REQUIREMENT → What lines below contain the string "session"? List them all.

[Items from a dataset]

-- ==== Sys2Proof/Tests/Slice0.lean ====
section
/-! SUPPORT. Tests: the well-formedness checks each refuse an ill-formed command; small facts taken from the spec; and, for every statement that
has hypotheses, a state and operands that meet them, clause by clause. -/

open Sys2Proof Sys2Proof.Machine

namespace Sys2Proof.Tests

set_option linter.all false
set_option Elab.async false

/-! ### What a witness is shown by. -/

theorem some_fst {α β : Type} {f : Option α × β} (h : f.1.isSome = true) : f = (some (f.1.get h), f.2) := by
  obtain ⟨a, b⟩ := f; cases a <;> simp_all

theorem some_pair {α β : Type} {f : Option (α × β)} (h : f.isSome = true) : f = some ((f.get h).1, (f.get h).2) := by
  cases f <;> simp_all

/-! ### Small states for the witnesses. -/

def mb : Msg := { path := .mailbox 0 false, session := none, inLen := 0, outLen := 4096 }
def fm : Msg := { path := .mctpFm, session := none, inLen := 0, outLen := 4096 }
def bmc (n : Nat) : Msg := { path := .mctpBmc, session := none, inLen := n, outLen := 4096 }
def calm : Upset := { err := false, flipData := 0, flipSide := 0 }
def extentEntry : MapEntry :=
  { ldBase := 0, devBase := 0, pages := 65536, valid := true, shared := false, poisonUnw := false, durable := true, dc := true, region := 0, tag := 7 }
def hotEntry : LastEntry := { LastEntry.zero with state := .hot, frame := 1, durable := true }
def warmEntry : LastEntry := { LastEntry.zero with state := .warm, frame := 2, durable := true, c0 := { off := 0, cnt := 1 } }

/-- A device at work: both worlds up, LD 0 bound to head 0, one channel and one module in service, a pool of 12 groups. -/
def live : State :=
  let s := State.reset.mapPower fun p => { p with bringup := 6, state := 0 }
  let s := s.mapWorld fun w => { w with secure := .up, normal := .up }
  let s := s.mapResume fun r => { r with level := 3, initDone := true, imageStep := 2 }
  let s := s.updFn 0 fun f => { f with head := some 0, bound := true }
  let s := s.updHeadOf 0 fun h => { h with up := true, link := some { rate := 3, width := 16, flit256 := true, latencyOpt := false, mld := false, margin := 30 } }
  let s := s.updChan 0 fun c => { c with state := 0, frames := 4000000, rate := 7200, present := true, slotStep := .powered }
  let s := s.updLaceMod 0 fun m => { m with state := 2 }
  let s := s.mapLast fun l => { l with hostPages := 65536 }
  let s := s.mapResume fun r => { r with initGroups := 3000000 }
  s.mapTier fun t => { t with poolFrames := 1000000, freeFrames := 500000 }

def job : CodecJob :=
  { user := .demotion, engine := some 7, since := 0, generation := 0, avoid := none, dpn := 5, chunk := 3, owner := 0, key := 0 }
def req : Req :=
  { tag := 1, head := 0, ld := 0, dpn := 0, line := 0, gen := 0, key := none, poisonUnw := false, shared := false, durable := false, write := none, be := 0
    poison := false, phase := .decode, sampled := false, got := [], frame := 0, off := 0, cnt := 0, raw := false, hint := 0, smp := none }
def wbLine : WbEntry := { dpn := 5, line := 63, data := 0, poison := false, ld := some 0 }
def rbuild : Rebuild := { frame := 1, line := 63, asRead := { data := 0, side := 0 }, err := false, forWhom := .request 1 }
def tracker : Tracker :=
  { dpn := 5, kind := .readPromotion, urgent := false, source := warmEntry, dest := none, place := [], gen := 0, map := 0, round := 0, holdWrites := false
    coded := [], recode := 0xF, mismatched := 0, flipped := false }
def unitOut : UnitSlot :=
  { channel := 1, wholeChannel := true, ranksel := 0, cause := 0, state := 0, progress := 0, exhausted := false, base := .stale, map := [] }
def blank : Flit := { header := 0, payload := 0, crc := 0 }
def zeroRec : Record :=
  { form := .zero, pinned := false, hardened := false, lap := false, gen := 0, heat := 0, dpn := 5, key := 0, owner := 0, epoch := 1, lsn := 0, counts := []
    granules := [], poisonMap := 0, bad := false }
def board : Board :=
  { valid := true, flags := 0, subsysVendor := 0, subsysId := 0, chargeMa := 1000, vsenseRatio := 100, vFullMv := 12000, vMinMv := 6000, cNomMf := 100
    effPct := 90, drivePlp := 0xF, pSaveW := 30, gpio := [] }
def bring : BringUp :=
  { board := board, dimms := [], present := 0xFFF, records := 0, slackPs := List.replicate 17 50, roSlow := 0, coreOk := 0xFF, engineOk := BitVec.allOnes 26, insoleCrcOk := true, vbankMv := 12000 }
def region : RegionEntry :=
  { devDpn := 0, pages := 65536, addedLsn := 0, region := some 0, ld := 0, shared := false, poisonUnw := false, tag := 7 }
def readReq : ChanReq :=
  { tag := 1, master := 0, priority := 4, rt := false, write := false, frame := 0, line := 0, count := 1, aged := false }
def readSlot : ReqSlot := { channel := 0, master := 0, priority := 4, rt := false, tag := 1, line := 63, countM1 := 15, frame := 12 }
def shadowing : State := live.mapShank fun k => { k with imageExists := true }
def saving (n : Nat) : State := shadowing.mapShank fun k => { k with saveStep := n }
def hot5 : State := live.setTableEntry 5 hotEntry
def warm5 : State := live.setTableEntry 5 warmEntry
def recorded : State := live.updChan 0 fun c => { c with
  state := 2, record := some { dimm0 := 0, dimm1 := 0, rate := 7200, temp := 40, trainRev := Config.trainRev, hours := 0 } }
theorem recorded_ok : recorded.recordOk 0 60 = true := by
  have h : recorded.recordOk 0 60 = (true && true && true && true && decide (Config.trainRev = Config.trainRev) && true && true) := rfl
  rw [h]; simp
def scrubbed : State := (live.setRaw 1 0 (freshRaw 3 (pla 1 0) 0)).mapWelt fun w => { w with scrubPos := 64 }
theorem scrub_ok : (scrubbed.scrubOn.charge mScrub (chargeRead 1)).scrubRead 1 (scrubbed.welt.scrubPos % 64) calm
    = some (((live.setRaw 1 0 (freshRaw 3 (pla 1 0) 0)).rawLine 1 0).flip calm, true) := by
  have h1 : (scrubbed.scrubOn.charge mScrub (chargeRead 1)).place 1 = .at 1 := by decide +kernel
  have h2 : checkData (((live.setRaw 1 0 (freshRaw 3 (pla 1 0) 0)).rawLine 1 0).flip calm) (pla 1 0) = true := by
    rw [State.rawLine_setRaw, calm, Raw.flip_none]
    exact checkData_freshRaw _ _ _ (by decide)
  unfold State.scrubRead
  rw [if_neg (by decide +kernel)]
  unfold State.readMember
  rw [h1]
  simp only [State.storedLine_raw _ (show (scrubbed.scrubOn.charge mScrub (chargeRead 1)).metaGroup
    (groupOf (scrubbed.scrubOn.charge mScrub (chargeRead 1)).w 1) = false by decide +kernel)]
  have h3 : (scrubbed.scrubOn.charge mScrub (chargeRead 1)).rawLine 1 (scrubbed.welt.scrubPos % 64) = (live.setRaw 1 0 (freshRaw 3 (pla 1 0) 0)).rawLine 1 0 := rfl
  have h4 : scrubbed.welt.scrubPos % 64 = 0 := rfl
  simp only [h4] at h3 ⊢
  rw [h3, h2]
  rw [show (!calm.err && true) = true from rfl]
def mapped : State := live.setMap 0 [extentEntry]
def desc (op : Byte) : Descriptor :=
  { opcode := op, version := 1, flags := 0, tag := 0, dpa := 0x5000, length := 4096, bufLen := 4096, hostAddr := 0, aux := 0 }
def running (op : Byte) : Exec :=
  { id := 1, d := desc op, started := true, held := false, pos := 0, bufPos := 0, acting := false, dataLost := false, waits := false, passed := [], out := [], finished := none }
def queue (xs : List Exec) : QueueCtx :=
  { sqBase := 0, cqBase := 0, pasid := none, ld := 0, log2 := 4, state := .active, sqTail := 1, sqFetch := 0, cqTail := 0, cqPhase := true, vector := 0xFFFF
    coalCount := 0, coalTime := 0, done := 0, opened := 0, pendingInts := 0, execs := xs, nextId := 2, failed := false, destroyer := none }
def queued (s : State) (c : QueueCtx) : State := s.setCtx 3 (some c)
def package : FwPackage :=
  { secureDigest := 1, normalDigest := 2, manifest := 0, secureSvn := 1, normalSvn := 1, secureSignature := [], normalSignature := [] }
def extent : Extent := { tag := 9, ldDpn := 0, devDpn := 0, pages := 65536, region := 1, shared := false, poisonUnwritten := false }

TASK SOLUTION →
def mb : Msg := { path := .mailbox 0 false, session := none, inLen := 0, outLen := 4096 }
def fm : Msg := { path := .mctpFm, session := none, inLen := 0, outLen := 4096 }
def bmc (n : Nat) : Msg := { path := .mctpBmc, session := none, inLen := n, outLen := 4096 }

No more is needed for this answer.